# If $\phi$ is a characteristic function, then $1-|\phi(2t)|\leq 8\{1-|\phi(t)|\}$

Question

If $$\phi$$ is a characteristic function, show that $$\text{Re}\{1-\phi(t)\}\geq \frac{1}{4}\text{Re}(1-\phi(2t))$$ and deduce that $$1-|\phi(2t)|\leq 8\{1-|\phi(t)|\}$$.

My attempt

I have managed to show the first part, but unable to deduce the second part.

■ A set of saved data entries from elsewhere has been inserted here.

-- ==== Sys2Proof/Laws/Memory.lean ====
section
/-!
SUPPORT. The sparse memories: reads after writes, the canonical form, and what each operation of a home does to the bytes.
-/

namespace Sys2Proof.Machine

/-! ## One byte -/

theorem cellGet_above (m : List Host.Cell) (lo b : Nat) (h : cellsFrom lo m = true) (hb : b < lo) : cellGet m b = 0 := by
  induction m generalizing lo with
  | nil => rfl
  | cons q l ih =>
    obtain ⟨k, v⟩ := q
    simp only [cellsFrom, Bool.and_eq_true, decide_eq_true_eq] at h
    simp only [cellGet]
    rw [if_neg (by omega)]
    exact ih (k + 1) h.2 (by omega)

theorem cellGet_cellPut_from (m : List Host.Cell) (lo a : Nat) (x : Byte) (h : cellsFrom lo m = true) :
    cellGet (cellPut m a x) a = x := by
  induction m generalizing lo with
  | nil =>
    by_cases hx : x = 0
    · simp only [cellPut]; rw [if_pos hx, hx]; rfl
    · simp only [cellPut]; rw [if_neg hx]; simp [cellGet]
  | cons p t ih =>
    obtain ⟨k, v⟩ := p
    simp only [cellsFrom, Bool.and_eq_true, decide_eq_true_eq] at h
    obtain ⟨_, ht⟩ := h
    simp only [cellPut]
    split
    · rename_i hlt
      by_cases hx : x = 0
      · rw [if_pos hx, hx]
        simp only [cellGet]
        rw [if_neg (by omega)]
        exact cellGet_above t (k + 1) a ht (by omega)
      · rw [if_neg hx]; simp [cellGet]
    · split
      · by_cases hx : x = 0
        · rw [if_pos hx, hx]
          exact cellGet_above t (k + 1) a ht (by omega)
        · rw [if_neg hx]; simp [cellGet]
      · simp only [cellGet]
        rw [if_neg (by omega)]
        exact ih (k + 1) ht

theorem cellGet_cellPut_same (m : List Host.Cell) (a : Nat) (x : Byte) (h : Memory.wf m = true) :
    cellGet (cellPut m a x) a = x := cellGet_cellPut_from m 0 a x h

theorem cellGet_cellPut_other (m : List Host.Cell) (a b : Nat) (x : Byte) (hab : b ≠ a) :
    cellGet (cellPut m a x) b = cellGet m b := by
  induction m with
  | nil =>
    simp only [cellPut]
    split
    · rfl
    · simp only [cellGet]
      rw [if_neg (Ne.symm hab)]
  | cons p t ih =>
    obtain ⟨k, v⟩ := p
    simp only [cellPut]
    split
    · split
      · rfl
      · simp only [cellGet]
        rw [if_neg (Ne.symm hab)]
    · split
      · rename_i heq
        subst heq
        split
        · simp only [cellGet]; rw [if_neg (Ne.symm hab)]
        · simp only [cellGet]; rw [if_neg (Ne.symm hab), if_neg (Ne.symm hab)]
      · simp only [cellGet, ih]

/-! ## The canonical form -/

theorem cellsFrom_mono (m : List Host.Cell) (lo lo' : Nat) (hl : lo' ≤ lo) (h : cellsFrom lo m = true) :
    cellsFrom lo' m = true := by
  cases m with
  | nil => rfl
  | cons p t =>
    obtain ⟨k, v⟩ := p
    simp only [cellsFrom, Bool.and_eq_true, decide_eq_true_eq] at h ⊢
    exact ⟨⟨by omega, h.1.2⟩, h.2⟩

theorem cellsFrom_cellPut (m : List Host.Cell) (lo a : Nat) (x : Byte) (ha : lo ≤ a) (h : cellsFrom lo m = true) :
    cellsFrom lo (cellPut m a x) = true := by
  induction m generalizing lo with
  | nil =>
    simp only [cellPut]
    split
    · rfl
    · rename_i hx
      simp only [cellsFrom, Bool.and_eq_true, decide_eq_true_eq, bne_iff_ne]
      exact ⟨⟨ha, hx⟩, trivial⟩
  | cons p t ih =>
    obtain ⟨k, v⟩ := p
    have h0 := h
    simp only [cellsFrom, Bool.and_eq_true, decide_eq_true_eq] at h
    obtain ⟨⟨hk, hv⟩, ht⟩ := h
    simp only [cellPut]
    split
    · split
      · exact h0
      · rename_i hlt hx
        simp only [cellsFrom, Bool.and_eq_true, decide_eq_true_eq, bne_iff_ne]
        exact ⟨⟨ha, hx⟩, ⟨by omega, by simpa using hv⟩, ht⟩
    · split
      · rename_i heq
        split
        · exact cellsFrom_mono t (k + 1) lo (by omega) ht
        · rename_i hx
          simp only [cellsFrom, Bool.and_eq_true, decide_eq_true_eq, bne_iff_ne]
          exact ⟨⟨ha, hx⟩, by rw [heq]; exact ht⟩
      · simp only [cellsFrom, Bool.and_eq_true, decide_eq_true_eq]
        exact ⟨⟨hk, hv⟩, ih (k + 1) (by omega) ht⟩

theorem wf_cellPut (m : List Host.Cell) (a : Nat) (x : Byte) (h : Memory.wf m = true) : Memory.wf (cellPut m a x) = true :=
  cellsFrom_cellPut m 0 a x (Nat.zero_le a) h

theorem wf_cellWrite (m : List Host.Cell) (a : Nat) (bs : List Byte) (h : Memory.wf m = true) :
    Memory.wf (cellWrite m a bs) = true := by
  induction bs generalizing m a with
  | nil => exact h
  | cons b bs ih => exact ih _ _ (wf_cellPut m a b h)

theorem wf_filter (m : List Host.Cell) (p : Host.Cell → Bool) (h : Memory.wf m = true) : Memory.wf (m.filter p) = true := by
  unfold Memory.wf at h ⊢
  generalize 0 = lo at h ⊢
  induction m generalizing lo with
  | nil => rfl
  | cons q t ih =>
    obtain ⟨k, v⟩ := q
    have h0 := h
    simp only [cellsFrom, Bool.and_eq_true, decide_eq_true_eq] at h
    simp only [List.filter_cons]
    split
    · simp only [cellsFrom, Bool.and_eq_true, decide_eq_true_eq]
      exact ⟨h.1, ih _ h.2⟩
    · exact cellsFrom_mono _ (k + 1) lo (by omega) (ih _ h.2)

/-! ## Several bytes -/

theorem cellGet_cellWrite_outside (m : List Host.Cell) (a b : Nat) (bs : List Byte) (h : b < a ∨ a + bs.length ≤ b) :
    cellGet (cellWrite m a bs) b = cellGet m b := by
  induction bs generalizing m a with
  | nil => rfl
  | cons x bs ih =>
    simp only [List.length_cons] at h
    rw [cellWrite, ih _ _ (by omega), cellGet_cellPut_other _ _ _ _ (by omega)]

theorem cellRead_cellWrite (m : List Host.Cell) (a : Nat) (bs : List Byte) (h : Memory.wf m = true) :
    cellRead (cellWrite m a bs) a bs.length = bs := by
  induction bs generalizing m a with
  | nil => rfl
  | cons x bs ih =>
    have hx : cellGet (cellWrite m a (x :: bs)) a = x := by
      rw [cellWrite, cellGet_cellWrite_outside _ _ _ _ (by omega)]
      exact cellGet_cellPut_same m a x h
    simp only [List.length_cons, cellRead, hx]
    rw [cellWrite, ih _ _ (wf_cellPut m a x h)]

theorem leNat_leBytes (n w : Nat) : leNat (leBytes n w) = w % 256 ^ n := by
  induction n generalizing w with
  | zero => simp [leBytes, leNat, Nat.mod_one]
  | succ n ih =>
    simp only [leBytes, leNat, ih, BitVec.toNat_ofNat, Nat.reducePow]
    rw [Nat.pow_succ, Nat.mul_comm (256 ^ n) 256, Nat.mod_mul]

theorem leBytes_length (n w : Nat) : (leBytes n w).length = n := by
  induction n generalizing w with
  | zero => rfl
  | succ n ih => simp [leBytes, ih]

/-! ## The operations of the homes keep the canonical form -/

/-- Every sparse memory of the device is in canonical form. -/
def Dev.cellsOk (d : Dev) : Prop := Memory.wf d.mem = true ∧ ∀ m ∈ d.locmem, Memory.wf m.cells = true

/-- An update that leaves both memories alone. -/
theorem cellsOk_of_eq {d e : Dev} (hm : e.mem = d.mem) (hl : e.locmem = d.locmem) (h : d.cellsOk) : e.cellsOk := by
  unfold Dev.cellsOk
  rw [hm, hl]
  exact h

theorem cellsOk_setLocCells (d : Dev) (core : Nat) (sp : Space) (f : List Host.Cell → List Host.Cell)
    (hf : ∀ m, Memory.wf m = true → Memory.wf (f m) = true) (h : d.cellsOk) : (d.setLocCells core sp f).cellsOk := by
  refine ⟨h.1, ?_⟩
  intro m hm
  simp only [Dev.setLocCells, upsert] at hm
  split at hm
  · simp only [modIf, List.mem_map] at hm
    obtain ⟨y, hy, rfl⟩ := hm
    split
    · exact hf _ (h.2 y hy)
    · exact h.2 y hy
  · rcases List.mem_append.mp hm with hm | hm
    · exact h.2 m hm
    · simp only [List.mem_singleton] at hm
      subst hm
      exact hf [] rfl

theorem cellsOk_putLoc (d : Dev) (core : Nat) (sp : Space) (a : Nat) (bs : List Byte) (h : d.cellsOk) :
    (d.putLoc core sp a bs).cellsOk :=
  cellsOk_of_eq rfl rfl (cellsOk_setLocCells d core sp _ (fun m hm => wf_cellWrite m a bs hm) h)

theorem cellsOk_zeroLoc (d : Dev) (core : Nat) (sp : Space) (r : Range) (h : d.cellsOk) : (d.zeroLoc core sp r).cellsOk :=
  cellsOk_of_eq rfl rfl (cellsOk_setLocCells d core sp _ (fun m hm => wf_filter m _ hm) h)

theorem wf_foldl_write (is : List Nat) (m : List Host.Cell) (c : Nat → Bool) (a : Nat → Nat) (bs : Nat → List Byte)
    (h : Memory.wf m = true) :
    Memory.wf (is.foldl (fun m i => if c i then m else cellWrite m (a i) (bs i)) m) = true := by
  induction is generalizing m with
  | nil => exact h
  | cons i is ih =>
    simp only [List.foldl_cons]
    split
    · exact ih m h
    · exact ih _ (wf_cellWrite m _ _ h)

theorem cellsOk_putGlob (d e : Dev) (slot a : Nat) (bs : List Byte) (h : d.cellsOk) (he : d.putGlob slot a bs = some e) :
    e.cellsOk := by
  simp only [Dev.putGlob] at he
  split at he
  · simp only [Option.some.injEq] at he
    subst he
    exact ⟨wf_cellWrite _ a bs (wf_foldl_write _ _ _ _ _ h.1), h.2⟩
  · exact absurd he (by simp)

theorem evictLine_cells (d : Dev) (l : LlcLine) : (d.evictLine l).mem = d.mem ∧ (d.evictLine l).locmem = d.locmem :=
  ⟨rfl, rfl⟩

theorem fillLlc_cells (d : Dev) (slot pa ctx : Nat) :
    (d.fillLlc slot pa ctx).mem = d.mem ∧ (d.fillLlc slot pa ctx).locmem = d.locmem := by
  simp only [Dev.fillLlc]
  split <;> exact ⟨rfl, rfl⟩

theorem touchLine_cells (d : Dev) (slot pa ctx : Nat) :
    (d.touchLine slot pa ctx).mem = d.mem ∧ (d.touchLine slot pa ctx).locmem = d.locmem := by
  simp only [Dev.touchLine]
  split
  · exact fillLlc_cells d slot pa ctx
  · rename_i l _
    split
    · exact ⟨rfl, rfl⟩
    · have h := fillLlc_cells (d.evictLine l) slot pa ctx
      exact ⟨h.1.trans (evictLine_cells d l).1, h.2.trans (evictLine_cells d l).2⟩

theorem setEvent_cells (d : Dev) (n b : Nat) : (d.setEvent n b).mem = d.mem ∧ (d.setEvent n b).locmem = d.locmem := by
  simp only [Dev.setEvent]
  split <;> exact ⟨rfl, rfl⟩

theorem foldl_cells {α : Type} (l : List α) (f : Dev → α → Dev) (hf : ∀ d x, (f d x).mem = d.mem ∧ (f d x).locmem = d.locmem)
    (d : Dev) : (l.foldl f d).mem = d.mem ∧ (l.foldl f d).locmem = d.locmem := by
  induction l generalizing d with
  | nil => exact ⟨rfl, rfl⟩
  | cons x l ih =>
    have h1 := ih (f d x)
    have h2 := hf d x
    exact ⟨h1.1.trans h2.1, h1.2.trans h2.2⟩

theorem postColl_cells (d : Dev) (ctx q : Nat) (c : Desc) (t w b : Nat) (l : Option Nat) :
    (d.postColl ctx q c t w b l).mem = d.mem ∧ (d.postColl ctx q c t w b l).locmem = d.locmem := by
  simp only [Dev.postColl]
  split <;> exact ⟨rfl, rfl⟩

theorem logWrite_cells (d : Dev) (ctx pa : Nat) : (d.logWrite ctx pa).mem = d.mem ∧ (d.logWrite ctx pa).locmem = d.locmem := by
  refine foldl_cells _ _ (fun d f => ?_) d
  split
  · exact ⟨rfl, rfl⟩
  · dsimp only
    split
    · split
      · exact setEvent_cells _ _ _
      · exact ⟨rfl, rfl⟩
    · exact ⟨rfl, rfl⟩

theorem mailboxWrite_cells (d : Dev) (pa n : Nat) :
    (d.mailboxWrite pa n).mem = d.mem ∧ (d.mailboxWrite pa n).locmem = d.locmem := by
  refine foldl_cells _ _ (fun d c => ?_) d
  dsimp only
  split <;> exact ⟨rfl, rfl⟩

theorem fireTriggers_cells (d : Dev) (pa n t : Nat) :
    (d.fireTriggers pa n t).mem = d.mem ∧ (d.fireTriggers pa n t).locmem = d.locmem := by
  simp only [Dev.fireTriggers]
  exact foldl_cells _ _ (fun d x => postColl_cells d _ _ _ _ _ _ _) _

theorem afterWrite_cells (d : Dev) (ctx : Nat) (core : Option Nat) (device : Bool) (pa n t : Nat) :
    (d.afterWrite ctx core device pa n t).mem = d.mem ∧ (d.afterWrite ctx core device pa n t).locmem = d.locmem := by
  have step (e : Dev) (h : e.mem = d.mem ∧ e.locmem = d.locmem) (f : Dev)
      (hf : f.mem = e.mem ∧ f.locmem = e.locmem) : f.mem = d.mem ∧ f.locmem = d.locmem :=
    ⟨hf.1.trans h.1, hf.2.trans h.2⟩
  simp only [Dev.afterWrite]
  refine step _ ?_ _ (fireTriggers_cells _ _ _ _)
  split
  · refine step _ ?_ _ (mailboxWrite_cells _ _ _)
    refine step _ ?_ _ (logWrite_cells _ _ _)
    split <;> exact ⟨rfl, rfl⟩
  · refine step _ ?_ _ (logWrite_cells _ _ _)
    split <;> exact ⟨rfl, rfl⟩

/-- A load at a home keeps the canonical form. -/
theorem cellsOk_homeLoad (d : Dev) (ctx : Nat) (loc : Loc) (n c l : Nat) (h : d.cellsOk) :
    (d.homeLoad ctx loc n c l).1.cellsOk := by
  cases loc with
  | glob pa =>
    obtain ⟨h1, h2⟩ := touchLine_cells d ctx pa ctx
    exact cellsOk_of_eq h1 h2 h
  | loc core sp a => exact cellsOk_of_eq rfl rfl h
  | remote p a => exact h
  | host a => exact h

/-- A store at a home keeps the canonical form. -/
theorem cellsOk_homeWrite (d : Dev) (ctx : Nat) (core : Option Nat) (device : Bool) (loc : Loc) (c : Nat)
    (f : Nat → List Byte) (h : d.cellsOk) : (d.homeWrite ctx core device loc c f).1.cellsOk := by
  cases loc with
  | glob pa =>
    obtain ⟨h1, h2⟩ := touchLine_cells d ctx pa ctx
    have h0 := cellsOk_of_eq h1 h2 h
    simp only [Dev.homeWrite]
    split
    · exact h0
    · rename_i e he
      obtain ⟨h3, h4⟩ := afterWrite_cells (e.setLine pa fun x =>
        { x with wt := max c (((d.touchLine ctx pa ctx).lineTimes pa).2 + 1)
                 le := max c (((d.touchLine ctx pa ctx).lineTimes pa).2 + 1), owner := some ctx })
        ctx core device pa (f (max c (((d.touchLine ctx pa ctx).lineTimes pa).2 + 1))).length
        (max c (((d.touchLine ctx pa ctx).lineTimes pa).2 + 1))
      exact cellsOk_of_eq h3 h4 (cellsOk_of_eq rfl rfl (cellsOk_putGlob _ e _ _ _ h0 he))
  | loc cr sp a => exact cellsOk_of_eq rfl rfl (cellsOk_putLoc d cr sp a _ h)
  | remote p a => exact h
  | host a => exact h

/-- A read-modify-write at a home keeps the canonical form. -/
theorem cellsOk_homeRmw (d : Dev) (ctx : Nat) (core : Option Nat) (device : Bool) (loc : Loc) (n c : Nat)
    (f : Nat → List Byte → List Byte) (h : d.cellsOk) : (d.homeRmw ctx core device loc n c f).1.cellsOk := by
  cases loc with
  | glob pa =>
    obtain ⟨h1, h2⟩ := touchLine_cells d ctx pa ctx
    have h0 := cellsOk_of_eq h1 h2 h
    simp only [Dev.homeRmw]
    split
    · split
      · exact h0
      · rename_i e he
        obtain ⟨h3, h4⟩ := afterWrite_cells (e.setLine pa fun x =>
          { x with wt := max c (((d.touchLine ctx pa ctx).lineTimes pa).2 + 1)
                   le := max c (((d.touchLine ctx pa ctx).lineTimes pa).2 + 1), owner := some ctx })
          ctx core device pa n (max c (((d.touchLine ctx pa ctx).lineTimes pa).2 + 1))
        exact cellsOk_of_eq h3 h4 (cellsOk_of_eq rfl rfl (cellsOk_putGlob _ e _ _ _ h0 he))
    · exact h0
  | loc cr sp a =>
    simp only [Dev.homeRmw]
    split
    · exact cellsOk_of_eq rfl rfl (cellsOk_putLoc d cr sp a _ h)
    · exact h
  | remote p a => exact h
  | host a => exact h

end Sys2Proof.Machine
end

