-- ==== Sys2Proof/Laws/State.lean ====
section
/-!
SUPPORT. What each named update of the device does to each field: one lemma for each, true by unfolding.
-/

namespace Sys2Proof.Machine

set_option Elab.async false

/-! ### modWave -/

@[simp] theorem modWave_latch (d : Dev) (id : Nat) (f : Wave → Wave) : (d.modWave id f).latch = d.latch := rfl
@[simp] theorem modWave_clock (d : Dev) (id : Nat) (f : Wave → Wave) : (d.modWave id f).clock = d.clock := rfl
@[simp] theorem modWave_free (d : Dev) (id : Nat) (f : Wave → Wave) : (d.modWave id f).free = d.free := rfl
@[simp] theorem modWave_nextId (d : Dev) (id : Nat) (f : Wave → Wave) : (d.modWave id f).nextId = d.nextId := rfl
@[simp] theorem modWave_keyBase (d : Dev) (id : Nat) (f : Wave → Wave) : (d.modWave id f).keyBase = d.keyBase := rfl
@[simp] theorem modWave_rot (d : Dev) (id : Nat) (f : Wave → Wave) : (d.modWave id f).rot = d.rot := rfl
@[simp] theorem modWave_mem (d : Dev) (id : Nat) (f : Wave → Wave) : (d.modWave id f).mem = d.mem := rfl
@[simp] theorem modWave_sectors (d : Dev) (id : Nat) (f : Wave → Wave) : (d.modWave id f).sectors = d.sectors := rfl
@[simp] theorem modWave_llc (d : Dev) (id : Nat) (f : Wave → Wave) : (d.modWave id f).llc = d.llc := rfl
@[simp] theorem modWave_llcWays (d : Dev) (id : Nat) (f : Wave → Wave) : (d.modWave id f).llcWays = d.llcWays := rfl
@[simp] theorem modWave_mt (d : Dev) (id : Nat) (f : Wave → Wave) : (d.modWave id f).mt = d.mt := rfl
@[simp] theorem modWave_l1 (d : Dev) (id : Nat) (f : Wave → Wave) : (d.modWave id f).l1 = d.l1 := rfl
@[simp] theorem modWave_icache (d : Dev) (id : Nat) (f : Wave → Wave) : (d.modWave id f).icache = d.icache := rfl
@[simp] theorem modWave_tlb (d : Dev) (id : Nat) (f : Wave → Wave) : (d.modWave id f).tlb = d.tlb := rfl
@[simp] theorem modWave_ats (d : Dev) (id : Nat) (f : Wave → Wave) : (d.modWave id f).ats = d.ats := rfl
@[simp] theorem modWave_atsAsked (d : Dev) (id : Nat) (f : Wave → Wave) : (d.modWave id f).atsAsked = d.atsAsked := rfl
@[simp] theorem modWave_xfers (d : Dev) (id : Nat) (f : Wave → Wave) : (d.modWave id f).xfers = d.xfers := rfl
@[simp] theorem modWave_locmem (d : Dev) (id : Nat) (f : Wave → Wave) : (d.modWave id f).locmem = d.locmem := rfl
@[simp] theorem modWave_loclines (d : Dev) (id : Nat) (f : Wave → Wave) : (d.modWave id f).loclines = d.loclines := rfl
@[simp] theorem modWave_poison (d : Dev) (id : Nat) (f : Wave → Wave) : (d.modWave id f).poison = d.poison := rfl
@[simp] theorem modWave_badRegs (d : Dev) (id : Nat) (f : Wave → Wave) : (d.modWave id f).badRegs = d.badRegs := rfl
@[simp] theorem modWave_cores (d : Dev) (id : Nat) (f : Wave → Wave) : (d.modWave id f).cores = d.cores := rfl
@[simp] theorem modWave_engines (d : Dev) (id : Nat) (f : Wave → Wave) : (d.modWave id f).engines = d.engines := rfl
@[simp] theorem modWave_ticket (d : Dev) (id : Nat) (f : Wave → Wave) : (d.modWave id f).ticket = d.ticket := rfl
@[simp] theorem modWave_surge (d : Dev) (id : Nat) (f : Wave → Wave) : (d.modWave id f).surge = d.surge := rfl
@[simp] theorem modWave_surgeWait (d : Dev) (id : Nat) (f : Wave → Wave) : (d.modWave id f).surgeWait = d.surgeWait := rfl
@[simp] theorem modWave_allow (d : Dev) (id : Nat) (f : Wave → Wave) : (d.modWave id f).allow = d.allow := rfl
@[simp] theorem modWave_waves (d : Dev) (id : Nat) (f : Wave → Wave) : (d.modWave id f).waves = modIf (·.id == id) f d.waves := rfl
@[simp] theorem modWave_blocks (d : Dev) (id : Nat) (f : Wave → Wave) : (d.modWave id f).blocks = d.blocks := rfl
@[simp] theorem modWave_teams (d : Dev) (id : Nat) (f : Wave → Wave) : (d.modWave id f).teams = d.teams := rfl
@[simp] theorem modWave_launches (d : Dev) (id : Nat) (f : Wave → Wave) : (d.modWave id f).launches = d.launches := rfl
@[simp] theorem modWave_levels (d : Dev) (id : Nat) (f : Wave → Wave) : (d.modWave id f).levels = d.levels := rfl
@[simp] theorem modWave_pending (d : Dev) (id : Nat) (f : Wave → Wave) : (d.modWave id f).pending = d.pending := rfl
@[simp] theorem modWave_memops (d : Dev) (id : Nat) (f : Wave → Wave) : (d.modWave id f).memops = d.memops := rfl
@[simp] theorem modWave_reports (d : Dev) (id : Nat) (f : Wave → Wave) : (d.modWave id f).reports = d.reports := rfl
@[simp] theorem modWave_jobs (d : Dev) (id : Nat) (f : Wave → Wave) : (d.modWave id f).jobs = d.jobs := rfl
@[simp] theorem modWave_servers (d : Dev) (id : Nat) (f : Wave → Wave) : (d.modWave id f).servers = d.servers := rfl
@[simp] theorem modWave_picks (d : Dev) (id : Nat) (f : Wave → Wave) : (d.modWave id f).picks = d.picks := rfl
@[simp] theorem modWave_turns (d : Dev) (id : Nat) (f : Wave → Wave) : (d.modWave id f).turns = d.turns := rfl
@[simp] theorem modWave_ctxs (d : Dev) (id : Nat) (f : Wave → Wave) : (d.modWave id f).ctxs = d.ctxs := rfl
@[simp] theorem modWave_keys (d : Dev) (id : Nat) (f : Wave → Wave) : (d.modWave id f).keys = d.keys := rfl
@[simp] theorem modWave_fns (d : Dev) (id : Nat) (f : Wave → Wave) : (d.modWave id f).fns = d.fns := rfl
@[simp] theorem modWave_queues (d : Dev) (id : Nat) (f : Wave → Wave) : (d.modWave id f).queues = d.queues := rfl
@[simp] theorem modWave_colls (d : Dev) (id : Nat) (f : Wave → Wave) : (d.modWave id f).colls = d.colls := rfl
@[simp] theorem modWave_triggers (d : Dev) (id : Nat) (f : Wave → Wave) : (d.modWave id f).triggers = d.triggers := rfl
@[simp] theorem modWave_ports (d : Dev) (id : Nat) (f : Wave → Wave) : (d.modWave id f).ports = d.ports := rfl
@[simp] theorem modWave_tagHomes (d : Dev) (id : Nat) (f : Wave → Wave) : (d.modWave id f).tagHomes = d.tagHomes := rfl
@[simp] theorem modWave_egress (d : Dev) (id : Nat) (f : Wave → Wave) : (d.modWave id f).egress = d.egress := rfl
@[simp] theorem modWave_remotes (d : Dev) (id : Nat) (f : Wave → Wave) : (d.modWave id f).remotes = d.remotes := rfl
@[simp] theorem modWave_watches (d : Dev) (id : Nat) (f : Wave → Wave) : (d.modWave id f).watches = d.watches := rfl
@[simp] theorem modWave_held (d : Dev) (id : Nat) (f : Wave → Wave) : (d.modWave id f).held = d.held := rfl
@[simp] theorem modWave_owed (d : Dev) (id : Nat) (f : Wave → Wave) : (d.modWave id f).owed = d.owed := rfl
@[simp] theorem modWave_inbox (d : Dev) (id : Nat) (f : Wave → Wave) : (d.modWave id f).inbox = d.inbox := rfl
@[simp] theorem modWave_suspRegs (d : Dev) (id : Nat) (f : Wave → Wave) : (d.modWave id f).suspRegs = d.suspRegs := rfl
@[simp] theorem modWave_out (d : Dev) (id : Nat) (f : Wave → Wave) : (d.modWave id f).out = d.out := rfl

Here is a proof of the first part. It is immediate that $$\text{Re}\{1-\phi(t)\}=E(1-\cos tX)$$ and $$\text{Re}(1-\phi(2t))=E(1-\cos 2tX)$$, but then $$4E(1-\cos tX)-E(1-\cos2tX)=2E(1-\cos tX)^2\geq 0$$ from which the first claim follows.

My problem

I have not been able to use the first part to deduce the second claim. I tried squaring and both sides and using the fact that $$|\text{Re}\; z|\leq |z|$$ (so in particular $$1-|\phi(2t)|\leq 1-|\text{Re}\;\phi(2t)|$$) but did not get too far.

Any help is appreciated.

Hints: fix $$t$$ and choose $$\theta$$ such that $$\phi(t)=|\phi(t)|e^{it\theta}$$. Note that $$\psi (s)=e^{is\theta}\phi(s)$$ is also a characteristic function. Apply first part to $$\psi$$. Use the fact that $$2\cos(2t\theta) \leq 2$$ to complete the proof.